Mobster Son Bonding

His name is Karkat Vantas. He is six and a half sweeps old. And this is the story of how his (stab)Dad taught him to rob a bank.

-()-

The most pointless thing in the world, ever, without a doubt, Karkat decided, was geology. Honestly, the study of rocks. Rocks from Alternia, rocks from space, rocks from his backyard, it didn't matter at the end of the day. They were hard and you could throw them at people you didn't like. End of thought process.

It didn't help that geology class was the last class of the day, and by 2:15 Karkat's brain typically wandered off onto more interesting topics, or things that had made him angry throughout the day (often these two things coincided). That left 45 minutes of unmitigated suffering at the hands of Worldly Vanguard and his unnatural fixation on anything forged in a volcano.

Not that Karkat minded volcanoes. Only decent thing in geology class, really. Pity they'd covered them briefly in the first quarter, and Vanguard didn't seem to have anything more to say on the topic.

Karkat was beginning to seethe over the fact that it was still only 2:30 and his brain was slowly turning to mica-flecked sludge when Terezi kicked him in the shins. "Fuck you," he hissed, automatically.

"You have plans for tonight?" She waggled her eyebrows in a possible attempt at attractiveness. Why it was successful, Karkat would never be able to explain. Even with her wearing that stupid dragon shirt he had the nascent prickles of flushed feelings swelling up inside him. It was all very confusing, and consequently fairly enraging, and he really wished Terezi wasn't Snowman's adoptive daughter, because then maybe he'd be able to ask Slick about his feelings without sending the man on a rant about how dames are nothing but trouble and any self-respecting person would simply avoid stupid emotional commitments to them.

The irony of Slick's deep-seated and obsessive hatred for Snowman had not escaped Karkat. To his credit, though, Karkat was smart enough not to mention that.

Lacking any witty response, Karkat glowered at his desktop. "No."

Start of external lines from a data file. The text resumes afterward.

-- ==== Sys2Proof/Machine/Coherence.lean ====
section
/-! DEFINITION. Page walks (R398, R399), snoops between homes (R405, R406), and the power states of slices and H-dies (R407). -/

namespace Sys2Proof.Machine

/-! ## Walks -/

/-- R398, R399: a walk fills the TLBs; a translation that they held may have been replaced, and is walked again. -/
def execPageWalk (cl : Nat) (ctx : BitVec 32) (va : BitVec 64) (s : State) : Host.Outcome State Fault Refusal :=
  match s.ctx? ctx with
  | none => .next s
  | some c =>
    if canonical va = false ∨ (c.region? va).isSome = true ∨ 104 ≤ cl then .next s
    else
      let h := 1000 + tlbDie s.pkg (cl / 13)
      let mine := fun (t : TlbEnt) => (t.unit == cl || t.unit == h) && t.ctx == ctx && t.page == pageNo t.lvl va
      let s1 : State := { s with clu := { s.clu with tlb := s.clu.tlb.filter (fun t => !mine t) } }
      let s2 := (findLeaf s1 c cl va).2
      .next (if (s2.clu.tlb.filter mine).all (fun t => s.clu.tlb.contains t) && (s.clu.tlb.filter mine).all (fun t => s2.clu.tlb.contains t)
        then s else s2)

/-! ## Snoops -/

/-- Bytes that another agent leaves in its own line once it has taken it back (log entry 8). -/
def State.othersBytes (s : State) (line : Nat) : List Byte := (List.range 128).map (fun i => Config.freeByte s.fresh (128 * line + i))

/-- Granules of a line that other agents write while they have it, each its own: which ones is open (R120, R132). -/
def State.othersGrans (s : State) : List Nat := (List.range 8).filter (fun i => Config.freeBit s.fresh (1000 + i))

/-- Other agents write some granules of a line of another home, and the home counts and pushes each write (R120, R132). -/
def State.othersWrite (s : State) (line : Nat) : State :=
  let new := s.othersBytes line
  s.othersGrans.foldl (fun s i => (s.poke (128 * line + 16 * i) ((new.drop (16 * i)).take 16)).countWrite (8 * line + i)) s

/-- R405, R406: the slice stops granting leases on a line homed elsewhere, answers once its leases have passed, with its dirty data, and
drops the line; then other agents may write it at its home, as they may when this device holds none of it (R132). For a line homed
here, a full directory frees the line's entry: every holder is asked, and devices of the package give it up once their leases are over. -/
def execInvalidatingSnoop (line : Nat) (s : State) : Host.Outcome State Fault Refusal :=
  let h := s.line line
  if farKey (128 * line) then
    if s.tb < h.latest then .next (if h.snoop then s else s.setLine { h with snoop := true })
    else .next ((s.evictLine { h with snoop := false }).othersWrite line |>.sendTo (1000 + h.devs.headD 0) (128 * line) 16 false (.directory line))
  else if s.dirFull line then
    let s1 := s.askHolders (128 * line) 128
    .next (if h.devs.isEmpty || decide (s.tb < h.latest) then s1 else s1.updLine line (fun h => { h with devs := [] }))
  else .next s

/-- Dirty data that a holder returns (R405, R409): the home writes all of the line and counts it (R120). -/
def State.takeBack (s : State) (line : Nat) (bs : List Byte) : State :=
  ((s.underKey line 0).poke (128 * line) bs).countWrites (128 * line) 128

/-- R406: a holder has answered its invalidation. -/
def execSnoopAnswer (line who : Nat) (data : Option (BitVec 1024)) (s : State) : Host.Outcome State Fault Refusal :=
  match (s.line line).holders.find? (fun x => x.who == who) with
  | none => .next s
  | some x =>
    if x.asked = false then .next s
    else
      let s1 := match data with
        | some d => if x.st == Mesi.m || x.st == Mesi.e then s.takeBack line (bytesOfNat 128 d.toNat) else s
        | none => s
      .next (s1.updLine line (fun h => { h with holders := h.holders.filter (fun y => y.who != who) }))

/-! ## Power states (R407) -/

/-- R407: M lines homed elsewhere are written back, and their M and E become S. -/
def execPowerGateEntry (slice : Nat) (s : State) : Host.Outcome State Fault Refusal :=
  if 128 ≤ slice ∨ s.home.gated.contains slice = true then .next s
  else
    let mine := fun (h : HLine) => farKey (128 * h.line) && h.devs.any (fun d => keySlice s.pkg (128 * h.line) d == slice)
      && (h.mine == .m || h.mine == .e)
    let s1 := (s.home.lines.filter mine).foldl (fun s h => (s.giveBack h).setLine { h with dirty := false, mine := .s }) s
    .next { s1 with home := { s1.home with gated := slice :: s1.home.gated } }

/-- R407. -/
def execPowerGateExit (slice : Nat) (s : State) : Host.Outcome State Fault Refusal :=
  .next { s with home := { s.home with gated := s.home.gated.filter (· != slice) } }

/-- R407: every line that others hold is recalled first; then host-homed and remote-homed lines are written back and released. -/
def execHdieReset (die : Nat) (s : State) : Host.Outcome State Fault Refusal :=
  let far := fun (h : HLine) => farKey (128 * h.line) && h.devs.any (fun d => keySlice s.pkg (128 * h.line) d / 32 == die)
  let mine := fun (h : HLine) => decide (keySpace (128 * h.line) < 16) && s.dirDie h.line == die
  if 4 ≤ die ∨ s.home.hreset.contains die = true then .next s
  else if s.home.lines.any (fun h => mine h && h.heldElsewhere) then
    .next (((s.home.lines.filter (fun h => mine h)).foldl (fun s h => s.askHolders (128 * h.line) 128) s).hold (.hdieReset die))
  else if s.home.lines.any (fun h => (far h || (mine h && !h.devs.isEmpty)) && decide (s.tb < h.latest)) then .next (s.hold (.hdieReset die))
  else
    let s1 := (s.home.lines.filter far).foldl (fun s h => s.evictLine h) s
    let s1 := (s1.home.lines.filter (fun h => mine h && !h.devs.isEmpty)).foldl (fun s h => s.setLine { h with devs := [] }) s1
    .next (State.unhold { s1 with home := { s1.home with hreset := die :: s1.home.hreset } } (.hdieReset die))

end Sys2Proof.Machine
end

"Nothing to do on a wild Friday, hm? Lame." She swung her legs back and forth, idly, apparently only half-listening to the teacher. That zig-zag smile slashed across her face, wide and sharp. "If you're home alone we should hang out. I'll tell mom I'm going to the library; Vriska never follows me there."

Karkat snorted. "I don't know if I will be or not. And don't fucking assume I want to hang out with you – I'm still mad at you and your stupid family. Mostly your stupid family, but you by proxy."

"Troll me when you find out." She plucked a red crayon from her box (not that any other color would have even been considered – every crayon in the box was red) and underlined a sentence in her textbook. "I'll be wai-ting," she singsonged, under her breath.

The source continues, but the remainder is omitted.